Hands On

Real-Time Interaction with HERE Maps Between Android and JavaScript with Socket.io

By Nic Raboy | 16 April 2019

If you’ve been keeping up with my content, you might remember that about a week ago I had written a tutorial around real-time interaction using Socket.io and a HERE map. This tutorial titled, Real-Time Interaction Between Maps with Socket.io and JavaScript, demonstrated how Socket.io could be used to send client interactions with a map to a server and then broadcasted in real-time to all other connected clients, showing the results on the screen.

We’re going to take things a step further in this tutorial. Instead of web browser to web browser communication, we’re going to introduce Android communication so that way as a user interacts with a map, whether it be in a web browser or on an Android device, those interactions get broadcasted to all similar platforms.

To get an idea of what we hope to accomplish, take a look at the following animated image:

android-here-socketio

Clicking an area on the Android map will add a marker to the Android map as well as all connected web browser and Android clients. Likewise, clicking an area on the web browser map will do the same.

The code for the Socket.io server and JavaScript client that we saw in the other tutorial have not changed for this tutorial.
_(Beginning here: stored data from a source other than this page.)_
theorem timebaseLost_silent {m : Mach} (he : m.estimated = true) (hb : m.alm.backSeen = false) : timebaseLost m = m := by
  simp [timebaseLost, he, hb]

/-! ### Frames of the Almanac's shared operations -/

theorem Mach.entStat_onlyFields (m : Mach) (k : Nat) : OnlyFields m (m.entStat k) [ALM.ENT_STAT.key 0, ALM.ENT_STAT_VALID.key 0] :=
  (Mach.put_onlyFields m _ 0 _).trans (Mach.setFlag_onlyFields _ _ 0 _)

theorem Mach.entStat_get (m : Mach) (k : Nat) : (m.entStat k).get ALM.ENT_STAT = k % 4 := by
  rw [Mach.entStat, Mach.get_setFlag_ne _ _ (by decide), Mach.get_put_same]
  rfl

theorem Mach.showNext_onlyFields (m : Mach) : OnlyFields m m.showNext [ALM.NEXT_TICK.key 0, ALM.NEXT_KIND.key 0] := by
  unfold Mach.showNext
  split
  all_goals exact (Mach.put_onlyFields m _ 0 _).trans (Mach.put_onlyFields _ _ 0 _)

@[simp] theorem Mach.showNext_alm (m : Mach) : m.showNext.alm = m.alm := by rw [m.showNext_onlyFields.1]

/-- The fields in which the oldest fire record shows. -/
def logKeys : List Nat :=
  [ALM.LOG_TICK, ALM.LOG_INDEX, ALM.LOG_KIND, ALM.LOG_SKEWED, ALM.LOG_PAST, ALM.LOG_ESTIMATED, ALM.LOG_WAKE_TAG,
    ALM.LOG_DELAY].map fun f => f.key 0

theorem Mach.showLog_kept (m : Mach) : FieldsKept m m.showLog logKeys :=
  ((((((((FieldsKept.refl m logKeys).put (by decide) _).put (by decide) _).put (by decide) _).setFlag (by decide) _).setFlag
    (by decide) _).setFlag (by decide) _).put (by decide) _).put (by decide) _

@[simp] theorem Mach.showLog_alm (m : Mach) : m.showLog.alm = m.alm := by simp [Mach.showLog]

theorem Mach.showLog_logTick (m : Mach) : m.showLog.get ALM.LOG_TICK = (m.alm.log.headD default).tick.toNat := by
  unfold Mach.showLog
  dsimp only
  rw [Mach.get_put_ne _ _ (by decide), Mach.get_put_ne _ _ (by decide), Mach.get_setFlag_ne _ _ (by decide),
    Mach.get_setFlag_ne _ _ (by decide), Mach.get_setFlag_ne _ _ (by decide), Mach.get_put_ne _ _ (by decide),
    Mach.get_put_ne _ _ (by decide), Mach.get_put_same]
  exact Nat.mod_eq_of_lt (BitVec.isLt _)

theorem Mach.showLog_logIndex (m : Mach) : m.showLog.get ALM.LOG_INDEX = (m.alm.log.headD default).index % 1024 := by
  unfold Mach.showLog
  dsimp only
  rw [Mach.get_put_ne _ _ (by decide), Mach.get_put_ne _ _ (by decide), Mach.get_setFlag_ne _ _ (by decide),
    Mach.get_setFlag_ne _ _ (by decide), Mach.get_setFlag_ne _ _ (by decide), Mach.get_put_ne _ _ (by decide), Mach.get_put_same]
  rfl

theorem Mach.showLoomFull_onlyFields (m : Mach) (w : Bool) : OnlyFields m (m.showLoomFull w) [ALM.STAT_LOOM_FULL.key 0] :=
  Mach.setFlag_onlyFields m _ 0 _

/-! ### The commands on the entry at ENT_SEL (R46 to R48, R58) -/

/-- The entry that ENT_CTL, ENT_TICK and ENT_ARG describe (R46), with the mark of an entry in the past. -/
def Mach.entAsked (m : Mach) (past : Bool) : Entry :=
  ⟨EntKind.ofCode (m.get ALM.ENT_CTL), BitVec.ofNat 64 (m.get ALM.ENT_TICK), BitVec.ofNat 64 (m.get ALM.ENT_ARG), past, false⟩

section
variable {m : Mach} (h3 : m.get ALM.ENT_STAT ≠ 3)
include h3

theorem entClear_reserved (hr : m.inReserve (m.get ALM.ENT_SEL) = true) :
    entClear m = (m.entStat 2).event .alm 0 ALM.EV_ENT_DENIED := by
  simp [entClear, h3, hr]

theorem entClear_free (hr : m.inReserve (m.get ALM.ENT_SEL) = false) (hf : (m.entry (m.get ALM.ENT_SEL)).kind = .free) :
    entClear m = m.entStat 1 := by
  simp [entClear, h3, hr, hf]

theorem entClear_used (hr : m.inReserve (m.get ALM.ENT_SEL) = false) (hf : (m.entry (m.get ALM.ENT_SEL)).kind ≠ .free) :
    entClear m = ((m.setEntry (m.get ALM.ENT_SEL) default).entStat 0).showNext := by
  simp [entClear, h3, hr, hf]

theorem entWrite_denied (hk : EntKind.ofCode (m.get ALM.ENT_CTL) ≠ .free)
    (hd : m.inReserve (m.get ALM.ENT_SEL) = true ∨ EntKind.ofCode (m.get ALM.ENT_CTL) = .playDue) :
    entWrite m = (m.entStat 2).event .alm 0 ALM.EV_ENT_DENIED := by
  simp [entWrite, h3, hk, hd]

/-- A write that is taken stores the entry with the mark of R46, shows DONE, and sets ENT_PAST when its tick is reached. -/
theorem entWrite_stored (hk : EntKind.ofCode (m.get ALM.ENT_CTL) ≠ .free) (hp : EntKind.ofCode (m.get ALM.ENT_CTL) ≠ .playDue)
    (hr : m.inReserve (m.get ALM.ENT_SEL) = false) {past : Bool}
    (hpast : (m.flag ALM.STAT_TB_VALID && reached m.tb (BitVec.ofNat 64 (m.get ALM.ENT_TICK))) = past) :
    let m1 := (m.setEntry (m.get ALM.ENT_SEL) (m.entAsked past)).entStat 0
    entWrite m = (if past then m1.event .alm 0 ALM.EV_ENT_PAST else m1).showNext := by
  subst hpast
  simp [entWrite, Mach.entAsked, h3, hk, hp, hr]

/-- A write that is taken answers DONE, leaves the fire log and stores the entry asked for. -/
theorem entWrite_stored_done (hk : EntKind.ofCode (m.get ALM.ENT_CTL) ≠ .free) (hp : EntKind.ofCode (m.get ALM.ENT_CTL) ≠ .playDue)
    (hr : m.inReserve (m.get ALM.ENT_SEL) = false) :
    (entWrite m).get ALM.ENT_STAT = 0 ∧ (entWrite m).alm.log = m.alm.log ∧
      ∃ past, (entWrite m).alm.sched.get (m.get ALM.ENT_SEL) = m.entAsked past := by
  rw [entWrite_stored h3 hk hp hr rfl, Mach.showNext_alm, (Mach.showNext_onlyFields _).2 _ 0 (by decide)]
  split
  · rw [Mach.event_alm, Mach.event_get_ne _ _ (by decide), Mach.entStat_get]
    exact ⟨rfl, rfl, _, Tab.get_set_same _ _ _⟩
  · rw [Mach.entStat_get]
    exact ⟨rfl, rfl, _, Tab.get_set_same _ _ _⟩

theorem entRead_eq :
    let e := m.entry (m.get ALM.ENT_SEL)
    entRead m = ((((m.put ALM.ENT_TICK 0 e.tick.toNat).put ALM.ENT_CTL 0 e.kind.code).put ALM.ENT_ARG 0 e.arg.toNat).entStat 0).put
      ALM.ENT_STAT_VALID 0 (if e.kind = .free then 0 else 1) := by
  intro e
  have hvalid : b2n (e.kind != .free) = if e.kind = .free then 0 else 1 := by
    by_cases hf : e.kind = .free <;> simp [b2n, hf]
  rw [← hvalid]
  exact if_neg h3
end

/-! ### LOOM_RESERVE (R48) -/

theorem Mach.inReserve_iff (m : Mach) (i : Nat) : m.inReserve i = true ↔ 1024 - m.get ALM.LOOM_RESERVE ≤ i := decide_eq_true_iff

theorem Mach.inReserve_eq_false (m : Mach) (i : Nat) : m.inReserve i = false ↔ ¬ 1024 - m.get ALM.LOOM_RESERVE ≤ i :=
  decide_eq_false_iff_not

/-- Every index that a change of LOOM_RESERVE from `old` to `v` moves is FREE (R48). -/
def Mach.movedFree (m : Mach) (v old : Nat) : Prop :=
  ∀ i, 1024 - max v old ≤ i → i < 1024 - max v old + (max v old - min v old) → (m.alm.sched.get i).kind = .free

/-- The check of the moved indices, counted from the lowest of them. -/
theorem Mach.movedFree_iff (m : Mach) (v old : Nat) :
    ((List.range (max v old - min v old)).all fun k => (m.entry (1024 - max v old + k)).kind == .free) = true ↔ m.movedFree v old := by
  simp only [List.all_eq_true, List.mem_range, beq_iff_eq, Mach.movedFree, Mach.entry]
  refine ⟨fun h i hlo hhi => ?_, fun h k hk => h _ (Nat.le_add_right _ k) (by omega)⟩
  have hi := h (i - (1024 - max v old)) (by omega)
  rwa [Nat.add_sub_cancel' hlo] at hi

theorem loomReserveWrite_taken {m : Mach} {v : Nat} (hv : v ≤ 512) (hf : m.movedFree v (m.get ALM.LOOM_RESERVE)) :
    loomReserveWrite v m = (m.put ALM.LOOM_RESERVE 0 v).showLoomFull false := by
  simp only [loomReserveWrite, (m.movedFree_iff _ _).2 hf, hv, decide_true, Bool.and_self, if_true]

theorem loomReserveWrite_rejected {m : Mach} {v : Nat} (h : 512 < v ∨ ¬ m.movedFree v (m.get ALM.LOOM_RESERVE)) :
    loomReserveWrite v m = m.event .alm 0 ALM.EV_PARAM_REJECT := by
  rw [← m.movedFree_iff] at h
  refine if_neg fun hc => ?_
  rw [Bool.and_eq_true, decide_eq_true_eq] at hc
  exact h.elim (by omega) fun hn => hn hc.2

end Sys2Proof.Machine
end

section
/-! SUPPORT. The statements on trace time and on the commands that reach the schedule and the fire log. -/
namespace Sys2Proof.Laws
open Sys2Proof.Machine

/-- Settles O5: with a window open the tick is counted, and while trace time is estimated the nominal rate gives its step. That a loss which
is not due changes nothing is the model's choice (log entries 3, 4 and 16). -/
theorem traceTimeAndTimebase : Obligations.TraceTimeAndTimebase := by
  refine ⟨fun s adv hruns => ?tick, fun s hruns => ⟨?known, ?back, fun hloss => ⟨?lost, ?silent⟩⟩⟩
  case tick =>
    refine completes_of_answer (exec_timebaseTick s adv) ((timebaseTick_eq hruns adv.toNat).trans ?_)
    rw [Mach.advanceTb, Mach.tb_add_toNat, Mach.tickStep_eq]
    dsimp only
    split <;> rfl
  case known => exact fun he => completes_of_answer (exec_tbAliveToggle s) (tbAliveToggle_known hruns he)
  case back => exact fun he => completes_of_answer (exec_tbAliveToggle s) (tbAliveToggle_estimated hruns he)
  case lost => exact fun he => completes_of_answer (exec_timebaseLost s) (timebaseLost_known hruns hloss he)
  case silent => exact fun he hb => completes_of_answer (exec_timebaseLost s) (timebaseLost_silent he hb)

/-! ### The access arrives at the Almanac -/

section
variable {s : State} (ho : s.m.cfgOpen .alm 0) {a : BitVec 3} {t : Mach}
include ho

theorem completes_entClear (h : entClear (s.m.seen a.toNat) = t) : Completes (.entClear a) s t :=
  completes_of_answer (exec_entClear s a) ((Mach.viaCfg_open ho ..).trans h)

theorem completes_entWrite (h : entWrite (s.m.seen a.toNat) = t) : Completes (.entWrite a) s t :=
  completes_of_answer (exec_entWrite s a) ((Mach.viaCfg_open ho ..).trans h)

theorem completes_entRead (h : entRead (s.m.seen a.toNat) = t) : Completes (.entRead a) s t :=
  completes_of_answer (exec_entRead s a) ((Mach.viaCfg_open ho ..).trans h)

theorem completes_logPop : Completes (.logPop a) s (logPop (s.m.seen a.toNat)) :=
  completes_of_answer (exec_logPop s a) (Mach.viaCfg_open ho ..)

theorem completes_loomReserveWrite {v : BitVec 10} (h : loomReserveWrite v.toNat (s.m.seen a.toNat) = t) :
    Completes (.loomReserveWrite a v) s t :=
  completes_of_answer (exec_loomReserveWrite s a v) ((Mach.viaCfg_open ho ..).trans h)
end

/-- Settles O7: each command arrives at the Almanac and takes the branch that its conditions name. That CLEAR of any FREE
entry answers ALREADY_DONE, and that LOOM_RESERVE above 512 sets PARAM_REJECT, is the model's choice (log entry 25). -/
theorem scheduleAndFireLog : Obligations.ScheduleAndFireLog := by
  refine ⟨fun s a ho h3 => ?entries, fun s a v ho => ⟨?logPop, ?taken, ?rejected⟩⟩
  case entries =>
    intro m i e k reserved tick past stat holds
    have hin : reserved → m.inReserve i = true := (Mach.inReserve_iff m i).2
    have hout : ¬reserved → m.inReserve i = false := (Mach.inReserve_eq_false m i).2
    refine ⟨?clearReserved, ?clearFree, ?clearUsed, ?writeDenied, ?writeFuture, ?writePast, ?read⟩
    case clearReserved => exact fun hr => completes_entClear ho (entClear_reserved h3 (hin hr))
    case clearFree => exact fun hr hf => completes_entClear ho (entClear_free h3 (hout hr) hf)
    case clearUsed => exact fun hr hf => completes_entClear ho (entClear_used h3 (hout hr) hf)
    case writeDenied => exact fun hk hd => completes_entWrite ho (entWrite_denied h3 hk (hd.imp_left hin))
    case writeFuture => exact fun hk hr hp hpast => completes_entWrite ho (entWrite_stored (m := m) h3 hk hp (hout hr) hpast)
    case writePast => exact fun hk hr hp hpast => completes_entWrite ho (entWrite_stored (m := m) h3 hk hp (hout hr) hpast)
    case read => exact completes_entRead ho (entRead_eq h3)
  case logPop =>
    have hhead : ∀ l : List FireRec, (l.drop 1).headD default = l.getD 1 default := fun l => by
      simp [List.headD_eq_head?_getD, List.getD_eq_getElem?_getD]
    refine ⟨_, completes_logPop ho, rfl, ?_, ?_⟩
    · rw [logPop, Mach.showLog_logTick, Mach.modAlm_alm, hhead]
    · rw [logPop, Mach.showLog_logIndex, Mach.modAlm_alm, hhead]
  case taken =>
    intro hv hfree
    have hframe := (Mach.put_onlyFields (s.m.seen a.toNat) ALM.LOOM_RESERVE 0 v.toNat).trans (Mach.showLoomFull_onlyFields _ false)
    refine ⟨_, completes_loomReserveWrite ho (loomReserveWrite_taken hv hfree), ?_, hframe⟩
    rw [(Mach.showLoomFull_onlyFields _ false).2 _ 0 (by decide), Mach.get_put_same]
    exact Nat.mod_eq_of_lt v.isLt
  case rejected => exact fun h => completes_loomReserveWrite ho (loomReserveWrite_rejected h)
For this reason, we won’t be exploring these again even though they’ll be heavily referenced. Definitely consult my previous tutorial if you haven’t already.

Configuring an Android Application to use Socket.io

Using Socket.io in Android with Java isn’t too different than using it with JavaScript. For the most part the APIs are the same. However, being that this is Android, there are some project level configurations that must happen first.

If you’ve never used HERE with Android, I suggest you check out my previous tutorial titled, Getting Started with HERE Maps in an Android Application. We won’t be walking through the steps to configure HERE in this tutorial, only how to use it with Socket.io.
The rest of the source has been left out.